Two years later, I was in my second year at Hampshire College and had taken a bus into neighboring Northampton to kill a Saturday afternoon and go to the area’s best record store, Main Street Records. I walked in and glanced over the new arrivals rack and was delighted to see a new album from Yello, called Stella. I snatched it up, cut my afternoon short, and caught the next bus back to campus so I could hear it.
If I had to pick an overall favorite Yello album, Stella would be it. The improvement in sound was absolutely astonishing, and I didn’t think it could get any better than on You Gotta Say Yes to Another Excess. The production was gigantic and crystalline, with songs sounding like they were carved right out of the wind. They were now a duo, having dropped Carlos Peron, but even Dieter Meier was in rare form, his vocals actually enhancing most of the tracks they appear on.
The album opens with two surprisingly straight songs, Desire and Vicious Games. They both have very standard structures and even some pretty basic electric guitar noodling. But the production sets them apart from anything else being done at the time with the possible exception of Trevor Horn. Somehow, both Boris Blank and Trevor Horn managed to squeeze sounds out of their studios that were years ahead of their contemporaries. The music has an impossible depth, it is incredibly airy, full of echo, yet extremely precise at the same time, each sound standing in perfect isolation and yet contributing seamlessly to the whole. It is absolutely breathtaking. And those are the least interesting tracks on the album. Then comes Oh Yeah, and the album takes off into uncharted territory.
Oh Yeah became Yello’s biggest hit, thanks, partly, to its inclusion in Ferris Bueller’s Day Off and The Secret of My Success. Oh Yeah sounds like nothing else, and is impossibly catchy. The combination of Meier’s deep treated vocals, the wild, almost cartoony percussive elements, the polished and engaging production, the inventive arrangement, and the repeating “chick-chicka-chikaahh” make the song absolutely irresistible. Unfortunately. Despite its appeal, it didn’t really catch on until well after Stella had been released, so it was also released on the next album, One Second, as well, and appears as a B-Side on numerous singles. As much as I love Yello and this song in particular, I got a bit tired of it.
The rest of Stella is superb, with tight, scratchy rhythm guitars juxtaposed next to the biggest, echoing-through-the-Grand Canyon bass and propulsive beats and imaginative sounds blended together in fantastic arrangements. There’s the melodramatic, horror-film soundtrack Stalkadrama, the scorching, guitar-driven ode to internal holiness Domingo, and the frenetic percussion orgy (featuring a chicken) Let Me Cry. The album ends with a phenomenal one-two punch. Ciel Ouvert, the longest cut on the album, is a cinematic instrumental that sounds like a heroic journey through treacherous lands and has the biggest sounds possible, large enough to topple a mountain. For years, this was the track I used to test a stereo or set of speakers, as it has both some of the most delicate sounds imaginable as well as some of the deepest and most stirring. Listening to it, even after hundreds if not thousands of times, still gives me goose bumps. This leads directly into the last cut, the blazing Angel No, a dance-till-you-drop track with punchy horns, nuclear bass notes, and body-slamming beats.

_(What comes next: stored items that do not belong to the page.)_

-- ==== Sys2Proof/Laws/Cycle.lean ====
section
/-! SUPPORT. The parts of an iteration: what the interrupt service, the fetch, the timer and the end of an iteration
do, and which cases a step has. -/

namespace Sys2Proof.Machine

/-- The interrupt service changes only the pending flag, which it clears, and the trace. -/
theorem serviceInterrupt_eq (s : State) :
    serviceInterrupt s =
      { s with pending := false, trace := if s.pending then s.trace ++ [.irqNotify] else s.trace } := by
  obtain ⟨_, _, _, _, pending, _⟩ := s
  cases pending <;> rfl

@[simp] theorem serviceInterrupt_cfg (s : State) : (serviceInterrupt s).cfg = s.cfg := by
  rw [serviceInterrupt_eq]

@[simp] theorem serviceInterrupt_regs (s : State) : (serviceInterrupt s).regs = s.regs := by
  rw [serviceInterrupt_eq]

@[simp] theorem serviceInterrupt_pc (s : State) : (serviceInterrupt s).pc = s.pc := by
  rw [serviceInterrupt_eq]

@[simp] theorem serviceInterrupt_mem (s : State) : (serviceInterrupt s).mem = s.mem := by
  rw [serviceInterrupt_eq]

@[simp] theorem serviceInterrupt_tick (s : State) : (serviceInterrupt s).tick = s.tick := by
  rw [serviceInterrupt_eq]

@[simp] theorem serviceInterrupt_status (s : State) : (serviceInterrupt s).status = s.status := by
  rw [serviceInterrupt_eq]

@[simp] theorem serviceInterrupt_record (s : State) : (serviceInterrupt s).record = s.record := by
  rw [serviceInterrupt_eq]

@[simp] theorem serviceInterrupt_disk (s : State) : (serviceInterrupt s).disk = s.disk := by
  rw [serviceInterrupt_eq]

@[simp] theorem serviceInterrupt_diskOut (s : State) : (serviceInterrupt s).diskOut = s.diskOut := by
  rw [serviceInterrupt_eq]

@[simp] theorem serviceInterrupt_fetchAddr (s : State) : (serviceInterrupt s).fetchAddr = s.fetchAddr := by
  rw [serviceInterrupt_eq]

@[simp] theorem serviceInterrupt_ir (s : State) : (serviceInterrupt s).ir = s.ir := by
  rw [serviceInterrupt_eq]

@[simp] theorem serviceInterrupt_inputs (s : State) : (serviceInterrupt s).inputs = s.inputs := by
  rw [serviceInterrupt_eq]

@[simp] theorem serviceInterrupt_draws (s : State) : (serviceInterrupt s).draws = s.draws := by
  rw [serviceInterrupt_eq]

/-- The timer changes only the pending flag, which it never clears, the tick counter and the count of free values. -/
theorem timerTick_frame (fired : Option Bool) (s : State) :
    timerTick fired s = { s with
      pending := (timerTick fired s).pending
      tick := (timerTick fired s).tick
      draws := (timerTick fired s).draws } := by
  unfold timerTick
  split <;> split <;> rfl

@[simp] theorem timerTick_cfg (fired : Option Bool) (s : State) : (timerTick fired s).cfg = s.cfg := by
  rw [timerTick_frame]

@[simp] theorem timerTick_regs (fired : Option Bool) (s : State) : (timerTick fired s).regs = s.regs := by
  rw [timerTick_frame]

@[simp] theorem timerTick_pc (fired : Option Bool) (s : State) : (timerTick fired s).pc = s.pc := by
  rw [timerTick_frame]

@[simp] theorem timerTick_mem (fired : Option Bool) (s : State) : (timerTick fired s).mem = s.mem := by
  rw [timerTick_frame]

@[simp] theorem timerTick_status (fired : Option Bool) (s : State) : (timerTick fired s).status = s.status := by
  rw [timerTick_frame]

@[simp] theorem timerTick_record (fired : Option Bool) (s : State) : (timerTick fired s).record = s.record := by
  rw [timerTick_frame]

@[simp] theorem timerTick_disk (fired : Option Bool) (s : State) : (timerTick fired s).disk = s.disk := by
  rw [timerTick_frame]

@[simp] theorem timerTick_diskOut (fired : Option Bool) (s : State) : (timerTick fired s).diskOut = s.diskOut := by
  rw [timerTick_frame]

@[simp] theorem timerTick_trace (fired : Option Bool) (s : State) : (timerTick fired s).trace = s.trace := by
  rw [timerTick_frame]

@[simp] theorem timerTick_fetchAddr (fired : Option Bool) (s : State) : (timerTick fired s).fetchAddr = s.fetchAddr := by
  rw [timerTick_frame]

@[simp] theorem timerTick_ir (fired : Option Bool) (s : State) : (timerTick fired s).ir = s.ir := by
  rw [timerTick_frame]

@[simp] theorem timerTick_inputs (fired : Option Bool) (s : State) : (timerTick fired s).inputs = s.inputs := by
  rw [timerTick_frame]

/-- The end of an iteration that goes on: the timer, then Frame. -/
theorem finishIteration_running {fired : Option Bool} {s : State} (h : s.status = .running) :
    finishIteration fired s = emit .frame (timerTick fired s) := if_pos h

/-- The end of an iteration that stopped: nothing. -/
theorem finishIteration_stopped {fired : Option Bool} {s : State} (h : s.status ≠ .running) :
    finishIteration fired s = s := if_neg h

/-- The end of an iteration changes only the timer's state and the trace. -/
theorem finishIteration_frame (fired : Option Bool) (s : State) :
    finishIteration fired s = { s with
      pending := (finishIteration fired s).pending
      tick := (finishIteration fired s).tick
      draws := (finishIteration fired s).draws
      trace := (finishIteration fired s).trace } := by
  unfold finishIteration
  split
  · rw [emit, timerTick_frame]
  · rfl

@[simp] theorem finishIteration_cfg (fired : Option Bool) (s : State) : (finishIteration fired s).cfg = s.cfg := by
  rw [finishIteration_frame]

@[simp] theorem finishIteration_regs (fired : Option Bool) (s : State) : (finishIteration fired s).regs = s.regs := by
  rw [finishIteration_frame]

@[simp] theorem finishIteration_pc (fired : Option Bool) (s : State) : (finishIteration fired s).pc = s.pc := by
  rw [finishIteration_frame]

@[simp] theorem finishIteration_mem (fired : Option Bool) (s : State) : (finishIteration fired s).mem = s.mem := by
  rw [finishIteration_frame]

@[simp] theorem finishIteration_status (fired : Option Bool) (s : State) : (finishIteration fired s).status = s.status := by
  rw [finishIteration_frame]

@[simp] theorem finishIteration_record (fired : Option Bool) (s : State) : (finishIteration fired s).record = s.record := by
  rw [finishIteration_frame]

@[simp] theorem finishIteration_disk (fired : Option Bool) (s : State) : (finishIteration fired s).disk = s.disk := by
  rw [finishIteration_frame]

@[simp] theorem finishIteration_diskOut (fired : Option Bool) (s : State) : (finishIteration fired s).diskOut = s.diskOut := by
  rw [finishIteration_frame]

@[simp] theorem finishIteration_fetchAddr (fired : Option Bool) (s : State) : (finishIteration fired s).fetchAddr = s.fetchAddr := by
  rw [finishIteration_frame]

@[simp] theorem finishIteration_ir (fired : Option Bool) (s : State) : (finishIteration fired s).ir = s.ir := by
  rw [finishIteration_frame]

@[simp] theorem finishIteration_inputs (fired : Option Bool) (s : State) : (finishIteration fired s).inputs = s.inputs := by
  rw [finishIteration_frame]

/-- The fetch succeeds exactly below MEM_SIZE, and then latches the word and advances the pc. -/
theorem fetch_eq_some {s t : State} :
    fetch s = some t ↔ s.pc < s.cfg.memSize ∧
      t = { s with fetchAddr := s.pc, ir := Memory.get s.mem s.pc, pc := s.pc + 1 } := by
  unfold fetch memRead
  split
  · next h => split at h <;> simp_all
  · next h => split at h <;> simp_all [eq_comm]

theorem fetch_eq_none {s : State} : fetch s = none ↔ s.cfg.memSize ≤ s.pc := by
  rw [← memRead_eq_none]
  unfold fetch
  split <;> simp_all

/-- What a meaning can do, where it answers: a register written, the pc set, the run halted, or a fault taken.  No
meaning stops. -/
theorem exec_cases (i : Instr) (s : State) :
    (∃ r v, exec i s = .next (writeReg r v s)) ∨ (∃ t, exec i s = .next (setPc t s)) ∨
    exec i s = .next (halt .halted s) ∨ (∃ k a, exec i s = .next (raise k s.fetchAddr (some s.ir) a s)) := by
  cases i with
  | lod rd addr8 =>
    simp only [exec, execLod]
    split
    · exact .inr (.inr (.inr ⟨_, _, rfl⟩))
    · exact .inl ⟨_, _, rfl⟩
  | add rd rs =>
    simp only [exec, execAdd]
    split
    · exact .inr (.inr (.inr ⟨_, _, rfl⟩))
    · exact .inl ⟨_, _, rfl⟩
  | jmp addr12 => exact .inr (.inl ⟨_, rfl⟩)
  | hlt => exact .inr (.inr (.inl rfl))

/-- A meaning always answers a next state, and never changes memory, the disk, the timer's state, the configuration
or the model's own fields. -/
theorem exec_frame (i : Instr) (s : State) :
    ∃ t, exec i s = .next t ∧ t = { s with
      regs := t.regs, pc := t.pc, status := t.status, record := t.record, trace := t.trace } := by
  obtain ⟨r, v, h⟩ | ⟨n, h⟩ | h | ⟨k, a, h⟩ := exec_cases i s <;> exact ⟨_, h, rfl⟩

/-- A step is the next move made. -/
theorem step_eq (s : State) : step s = moveStep exec (nextMove s).1 (nextMove s).2 := by
  cases h : s.inputs <;> simp only [step, machineStep, nextMove, h, moveStep]

/-- The state that makes the next move differs from the state before in the list of moves alone. -/
theorem nextMove_state (s : State) : (nextMove s).2 = { s with inputs := (nextMove s).2.inputs } := by
  unfold nextMove
  split <;> rfl

/-- What the state an instruction executes in has changed since the iteration began. -/
theorem atExecute_frame (d : EngineDraws) (s : State) :
    atExecute d s = { s with
      pending := false
      pc := s.pc + 1
      fetchAddr := s.pc
      ir := Memory.get s.mem s.pc
      mem := (atExecute d s).mem
      trace := (if s.pending then s.trace ++ [.irqNotify] else s.trace) ++ d.kbd.map .kbdWrite } := by
  rw [atExecute, kbdWrites_frame, serviceInterrupt_eq]

@[simp] theorem atExecute_cfg (d : EngineDraws) (s : State) : (atExecute d s).cfg = s.cfg := by
  rw [atExecute_frame]

@[simp] theorem atExecute_regs (d : EngineDraws) (s : State) : (atExecute d s).regs = s.regs := by
  rw [atExecute_frame]

@[simp] theorem atExecute_pc (d : EngineDraws) (s : State) : (atExecute d s).pc = s.pc + 1 := by
  rw [atExecute_frame]

@[simp] theorem atExecute_pending (d : EngineDraws) (s : State) : (atExecute d s).pending = false := by
  rw [atExecute_frame]

@[simp] theorem atExecute_tick (d : EngineDraws) (s : State) : (atExecute d s).tick = s.tick := by
  rw [atExecute_frame]

@[simp] theorem atExecute_status (d : EngineDraws) (s : State) : (atExecute d s).status = s.status := by
  rw [atExecute_frame]

@[simp] theorem atExecute_record (d : EngineDraws) (s : State) : (atExecute d s).record = s.record := by
  rw [atExecute_frame]

@[simp] theorem atExecute_disk (d : EngineDraws) (s : State) : (atExecute d s).disk = s.disk := by
  rw [atExecute_frame]

@[simp] theorem atExecute_diskOut (d : EngineDraws) (s : State) : (atExecute d s).diskOut = s.diskOut := by
  rw [atExecute_frame]

@[simp] theorem atExecute_trace (d : EngineDraws) (s : State) : (atExecute d s).trace =
      (if s.pending then s.trace ++ [.irqNotify] else s.trace) ++ d.kbd.map .kbdWrite := by
  rw [atExecute_frame]

@[simp] theorem atExecute_fetchAddr (d : EngineDraws) (s : State) : (atExecute d s).fetchAddr = s.pc := by
  rw [atExecute_frame]

@[simp] theorem atExecute_ir (d : EngineDraws) (s : State) : (atExecute d s).ir = Memory.get s.mem s.pc := by
  rw [atExecute_frame]

@[simp] theorem atExecute_inputs (d : EngineDraws) (s : State) : (atExecute d s).inputs = s.inputs := by
  rw [atExecute_frame]

@[simp] theorem atExecute_draws (d : EngineDraws) (s : State) : (atExecute d s).draws = s.draws := by
  rw [atExecute_frame]

/-- The state that makes a given next move differs from the state before in the list of moves alone. -/
theorem nextMove_eq {s s0 : State} {m : Move} (h : nextMove s = (m, s0)) :
    s0 = { s with inputs := s0.inputs } := by
  have hs := nextMove_state s
  rw [h] at hs
  exact hs

/-- A step whose next move is known is that move. -/
theorem step_of_nextMove {s s0 : State} {m : Move} (h : nextMove s = (m, s0)) :
    step s = moveStep exec m s0 := by
  rw [step_eq, h]

/-- A step that runs an iteration services the interrupt and goes on to the fetch. -/
theorem step_of_runsIteration {s s0 : State} {d : EngineDraws} (h : runsIteration s d s0) :
    step s = fetchAndExecute exec d (serviceInterrupt s0) := by
  obtain ⟨h1, h2, h3⟩ := h
  have hs : s0.status = .running := by rw [nextMove_eq h1]; exact h2
  rw [step_of_nextMove h1, moveStep, iteration, if_pos hs, h3]

/-- A step that runs an iteration whose fetch succeeds decodes and executes in `atExecute`. -/
theorem step_of_fetched {s s0 : State} {d : EngineDraws} (h : runsIteration s d s0)
    (hp : s.pc < s.cfg.memSize) : step s = executeFetched exec d.fired (atExecute d s0) := by
  have hf : fetch (serviceInterrupt s0) = some { serviceInterrupt s0 with
      fetchAddr := s0.pc, ir := Memory.get s0.mem s0.pc, pc := s0.pc + 1 } := by
    rw [fetch_eq_some, serviceInterrupt_eq, nextMove_eq h.1]
    exact ⟨hp, rfl⟩
  rw [step_of_runsIteration h, fetchAndExecute, hf]
  rfl

/-- The cases of an iteration that answers a next state: a quit, a fetch out of range, an unknown opcode, or a
decoded instruction executed. -/
theorem iteration_cases {d : EngineDraws} {s t : State} (h : iteration exec d s = .next t) :
    s.status = .running ∧
    ((d.poll = .quit ∧ t = halt .quit s) ∨
     (d.poll = .clear ∧ s.cfg.memSize ≤ s.pc ∧
        t = raise .addressing s.pc none (some s.pc) (serviceInterrupt s)) ∨
     (d.poll = .clear ∧ s.pc < s.cfg.memSize ∧
        ((∃ op, decode (Memory.get s.mem s.pc) = .illegal op ∧
            t = raise .decode s.pc (some (Memory.get s.mem s.pc)) none (atExecute d s)) ∨
         ∃ i v, decode (Memory.get s.mem s.pc) = .instr i ∧ exec i (atExecute d s) = .next v ∧
            t = finishIteration d.fired v))) := by
  unfold iteration at h
  split at h
  · next hrun =>
    refine ⟨hrun, ?_⟩
    split at h
    · exact absurd h (by simp)
    · next hp => exact .inl ⟨hp, by simpa using h.symm⟩
    · next hp =>
      right
      have hs := serviceInterrupt_eq s
      have hpc : (serviceInterrupt s).pc = s.pc := by rw [hs]
      have hmem : (serviceInterrupt s).mem = s.mem := by rw [hs]
      have hcfg : (serviceInterrupt s).cfg = s.cfg := by rw [hs]
      unfold fetchAndExecute at h
      split at h
      · next hf =>
        rw [fetch_eq_none, hpc, hcfg] at hf
        rw [hpc] at h
        exact .inl ⟨hp, hf, by simpa using h.symm⟩
      · next u hf =>
        rw [fetch_eq_some, hpc, hcfg, hmem] at hf
        refine .inr ⟨hp, hf.1, ?_⟩
        have hu : kbdWrites d.kbd u = atExecute d s := by rw [hf.2, atExecute, serviceInterrupt_eq]
        unfold executeFetched at h
        rw [hu, atExecute_ir] at h
        split at h
        · next op hd => exact .inl ⟨op, hd, by simpa using h.symm⟩
        · next i hd =>
          right
          obtain ⟨v, hv, -⟩ := exec_frame i (atExecute d s)
          rw [hv] at h
          exact ⟨i, v, hd, hv, by simpa using h.symm⟩
  · exact absurd h (by simp)

end Sys2Proof.Machine
end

Through their body of work, Yello became one of “the big three”, the holy trinity of groups that sat at the absolute apex of my musical loves during the ‘80s and ‘90s, but they would’ve made it there on the strength of this album alone (Art of Noise and Fats Comet/Tackhead are the other two). It is that rarest of entities in my collection, an absolutely perfect album, with not a dead spot on it, and joins the rarified ranks of the half-dozen or so other albums to achieve such a distinction.